-- ==== Sys2Proof/Machine/Setup.lean ====
section
/-! DEFINITION. Register writes: how an access reaches a register, staging, SETUP_LOCK, and what an accepted write does
(R8, R53, R370 to R374), with the rows that are writes of one register. -/

namespace Sys2Proof.Machine

/-! ### Values in force -/

/-- The register value that a write leaves, and the bits on which a written 1 acts. -/
structure RegWrite where
  r : Reg
  i : Nat
  /-- Fields that software writes: the values after the write. -/
  v : Nat
  /-- The bits the write itself supplies. -/
  act : Nat
  deriving DecidableEq, Repr

/-- A written bit of a field acts. -/
def RegWrite.hit (w : RegWrite) (f : Fld) : Bool := fldIn w.act f == 1

/-- Write one field, with all its copies, as its access code says. -/
def applyField (s : State) (w : RegWrite) (p : Fld × FldInfo) : State :=
  (List.range p.2.reps).foldl (fun s c =>
    let k := w.i * p.2.reps + c
    match p.2.acc with
    | .rw | .rwp => s.fset p.1 k (fldIn w.v p.1 c)
    | .wo => if w.r = .LB_KEY then s.fset p.1 k (fldIn w.v p.1 c) else s
    | .w1c => if fldIn w.act p.1 c = 1 then s.fset p.1 k 0 else s
    | .ro | .w1s | .rind => s) s

/-- Write every field of a register. -/
def applyFields (s : State) (w : RegWrite) : State := w.r.table.foldl (fun s p => applyField s w p) s

/-- A write that would change an RWP field (R373). -/
def changesRwp (s : State) (w : RegWrite) : Bool :=
  w.r.table.any (fun p => p.2.acc = .rwp && (List.range p.2.reps).any (fun c => fldIn w.v p.1 c != s.fget p.1 (w.i * p.2.reps + c)))

/-- Log a refused access (LOCK_LOG). -/
def lockLog (s : State) (req : Requester) (off kind : Nat) : State :=
  let s := (s.fset .LOCK_LOG_offset 0 off).fset .LOCK_LOG_kind 0 kind
  (s.fset .LOCK_LOG_requester 0 (bit (req == .mgmt))).fset .LOCK_LOG_stamp 0 s.stamp32

/-! ### What an accepted write does beyond its fields -/

/-- The level of a punt bucket now, in billionths of a packet: key (reason, 0), or (256, 0) for the aggregate (R66). -/
def puntLevel (s : State) (k : Nat) : Int :=
  let rate := if k = 256 then s.fget .PUNT_AGG_rate_pps 0 else s.fget .PUNT_POLICER_rate_pps k
  let top : Int := (if k = 256 then s.fget .PUNT_AGG_burst 0 else s.fget .PUNT_POLICER_burst k) * 1000000000
  match tget none s.puntBuckets (k, 0) with
  | none => top
  | some b => min top (b.level + (rate * (s.now - b.since) : Nat))

/-- Set a punt bucket's level as of now. -/
def setPunt (s : State) (k : Nat) (l : Int) : State :=
  { s with puntBuckets := tset none s.puntBuckets (k, 0) (some ⟨l, s.now⟩) }

/-- A scheduler word is written: at once on a port between frames, else from its next frame boundary (R232). `s0` is the state
before; class 16 stands for the port. -/
def schedWrite (s0 s : State) (q c : Nat) (r : Reg) (i : Nat) : State :=
  if (tget none s.egress.tx (q, 0)).isNone then shaperSettle s0 s q c
  else if (tget none s.egress.schedOld (q, c)).isSome then s
  else { s with egress := { s.egress with schedOld := tset none s.egress.schedOld (q, c) (some (regRaw s0 r i)) } }

/-- The live counts of a lane checker are latched (R359). -/
def laneLatch (s : State) (n : Nat) : State :=
  let l := tget {} s.setup.lanes (n, 0)
  ((s.fset .LANE_TEST_err_cnt n l.errs).fset .LANE_TEST_bit_cnt n l.bits).fset .LANE_TEST_lock_loss n l.loss

/-- They are cleared. -/
def laneClear (s : State) (n : Nat) : State := { s with setup := { s.setup with lanes := tset {} s.setup.lanes (n, 0) {} } }

/-- Bits compared and errors found since the last row of a lane: counted while locked, up to 2^48 - 1 bits (R358). -/
def laneAdd (s : State) (n b e : Nat) : State :=
  let l := tget {} s.setup.lanes (n, 0)
  if s.fbit .LANE_TEST_lock n && decide (l.bits < 2 ^ 48 - 1) then
    { s with setup := { s.setup with lanes := tset {} s.setup.lanes (n, 0) { l with bits := min (l.bits + b) (2 ^ 48 - 1), errs := l.errs + e } } }
  else s

/-- The effects of the lane octet and port pages (R35, R42, R47, R199, R224, R357 to R364, R391). -/
def afterPort (s0 s : State) (w : RegWrite) : State :=
  let q := w.i
  match w.r with
  | .PORT_CFG =>
    let s := if s0.fbit .PORT_CFG_admin_en q && !s.fbit .PORT_CFG_admin_en q then adminOff s q else s
    let s := if s.fbit .PORT_CFG_admin_en q then s.setPort q { s.port q with barred := false } else s
    let degraded := !s0.fbit .PORT_CFG_degrade_down q && s.fbit .PORT_CFG_degrade_down q && s.fbit .PORT_STATUS_fec_degraded q
    let s := if degraded && portUp s q then declareDown s q false else s
    linkJudge (if portUp s q then s else latchCfg s q) q
  | .PORT_HOLD =>
    match holdEnd s q with
    | some t => if t ≤ s.now then flushStart s q else s
    | none => s
  | .PFC_MAP => (List.range 8).foldl (fun s p => pfcJudge s q p) s
  | .ING_ACCT => (List.range 8).foldl (fun s p => pfcJudge s (q / 16) p) s
  | .PTP_PORT =>
    let p := s.port q
    s.setPort q { p with ptpOld := p.ptpOld.filter (fun e => s.now ≤ e.1 + 1000) ++ [(s.now, regRaw s0 .PTP_PORT q)] }
  | .PORT_TEST =>
    let t := (s.port q).test
    let gen := !s0.fbit .PORT_TEST_gen_en q && s.fbit .PORT_TEST_gen_en q
    let chk := !s0.fbit .PORT_TEST_chk_en q && s.fbit .PORT_TEST_chk_en q
    let s := if gen then s.fset .PORT_CHK_gen_sent q 0 else s
    let s := if chk then
        ((s.fset .PORT_CHK_chk_ok q 0).fset .PORT_CHK_chk_gap q 0).fset .PORT_CHK_chk_misorder q 0 |>.fset .PORT_CHK_chk_payload_err q 0
      else s
    let t := if gen then { t with seq := 0, sent := 0, nextAt := s.now } else t
    let t := if chk then { t with expect := none } else t
    linkJudge (s.setPort q { s.port q with test := t }) q
  | .LANE_TEST =>
    let s := if w.hit .LANE_TEST_latch then laneLatch s q else s
    let s := if w.hit .LANE_TEST_clear then laneClear s q else s
    if s0.fget .LANE_TEST_rx_pattern q != s.fget .LANE_TEST_rx_pattern q then s.fset .LANE_TEST_lock q 0 else s
  | _ => s

/-- The effects of the Separator page (R65, R66). -/
def afterSep (s0 s : State) (w : RegWrite) : State :=
  match w.r with
  | .PUNT_POLICER => setPunt s w.i (puntLevel s0 w.i)
  | .PUNT_AGG => setPunt s 256 (puntLevel s0 256)
  | .LB_KEY_CTL => if w.hit .LB_KEY_CTL_apply then s.fset .SEP_STATUS_lb_key_pending 0 1 else s
  | _ => s

/-- A pool of a new carve. -/
def carvePool (s : State) (k : Nat) : State :=
  let n := poolPerGranule k * s.fget (granFld k) 0
  let gone := (s.buffers.bufs.filter (fun e => e.1.1 == k && e.1.2 < n)).length
  ((s.fset .POOL_STATUS_buffers k n).fset .POOL_STATUS_free k (n - gone)).fset .POOL_STATUS_free_min k (n - gone)

/-- The effects of the buffer and egress pages (R3, R193, R214). -/
def afterBuf (s0 s : State) (w : RegWrite) : State :=
  match w.r with
  | .POOL_CARVE => (List.range 4).foldl carvePool s
  | .VAT_CFG =>
    let n := s.fget .VAT_CFG_vat_gib 0 * 16384
    ((s.fset .VAT_STATUS_segments 0 n).fset .VAT_STATUS_segments_free 0 n).fset .VAT_STATUS_free_min 0 n
  | .SCHED_Q => schedWrite s0 s (w.i / 16) (w.i % 16) .SCHED_Q w.i
  | .SCHED_PORT => schedWrite s0 s w.i 16 .SCHED_PORT w.i
  | _ => s

/-- An address is the lowest block's of its pair or quad (R121). -/
def addrLowest (s : State) (a : Nat) : Bool :=
  match s.fget .STR_BLOCK_CFG_mode (a / 32768) with
  | 1 => a / 32768 % 2 == 0
  | 2 => a / 32768 % 4 == 0
  | _ => true

/-- purge_start is written (R135); an address that names another block of a pair or quad than the lowest is refused in every
command (R121), shown in purge_refused (DESIGN CHOICE, log entry 33). -/
def purgeGo (s : State) : State :=
  let a := s.fget .STR_CTL_purge_addr 0
  if s.fbit .STR_CTL_purge_running 0 || !addrLowest s a then s.event .STR_CTL_purge_refused 0
  else { s with cellar := { s.cellar with purgeAt := some 0, purgeAddr := a } }.fset .STR_CTL_purge_running 0 1

/-- The Vat cut of the throttle stage, never above 16 - split_active (R333). -/
def vatCutShow (s : State) : State :=
  s.fset .HBM_SPLIT_thermal_vat_cut 0 (min ([0, 0, 0, 0, 2, 4].getD (s.fget .THERMAL_stage 0) 0) (16 - s.fget .HBM_SPLIT_split_active 0))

__Work item__: From the records above, retype only the lines starting at the line that contains "linkJudge (s.setPort q" and ending at the line that contains "((s.fset .VAT_STATUS_segments 0", both included.

__Reply to the task__:
    linkJudge (s.setPort q { s.port q with test := t }) q
  | .LANE_TEST =>
    let s := if w.hit .LANE_TEST_latch then laneLatch s q else s
    let s := if w.hit .LANE_TEST_clear then laneClear s q else s
    if s0.fget .LANE_TEST_rx_pattern q != s.fget .LANE_TEST_rx_pattern q then s.fset .LANE_TEST_lock q 0 else s
  | _ => s

/-- The effects of the Separator page (R65, R66). -/
def afterSep (s0 s : State) (w : RegWrite) : State :=
  match w.r with
  | .PUNT_POLICER => setPunt s w.i (puntLevel s0 w.i)
  | .PUNT_AGG => setPunt s 256 (puntLevel s0 256)
  | .LB_KEY_CTL => if w.hit .LB_KEY_CTL_apply then s.fset .SEP_STATUS_lb_key_pending 0 1 else s
  | _ => s

/-- A pool of a new carve. -/
def carvePool (s : State) (k : Nat) : State :=
  let n := poolPerGranule k * s.fget (granFld k) 0
  let gone := (s.buffers.bufs.filter (fun e => e.1.1 == k && e.1.2 < n)).length
  ((s.fset .POOL_STATUS_buffers k n).fset .POOL_STATUS_free k (n - gone)).fset .POOL_STATUS_free_min k (n - gone)

/-- The effects of the buffer and egress pages (R3, R193, R214). -/
def afterBuf (s0 s : State) (w : RegWrite) : State :=
  match w.r with
  | .POOL_CARVE => (List.range 4).foldl carvePool s
  | .VAT_CFG =>
    let n := s.fget .VAT_CFG_vat_gib 0 * 16384
    ((s.fset .VAT_STATUS_segments 0 n).fset .VAT_STATUS_segments_free 0 n).fset .VAT_STATUS_free_min 0 n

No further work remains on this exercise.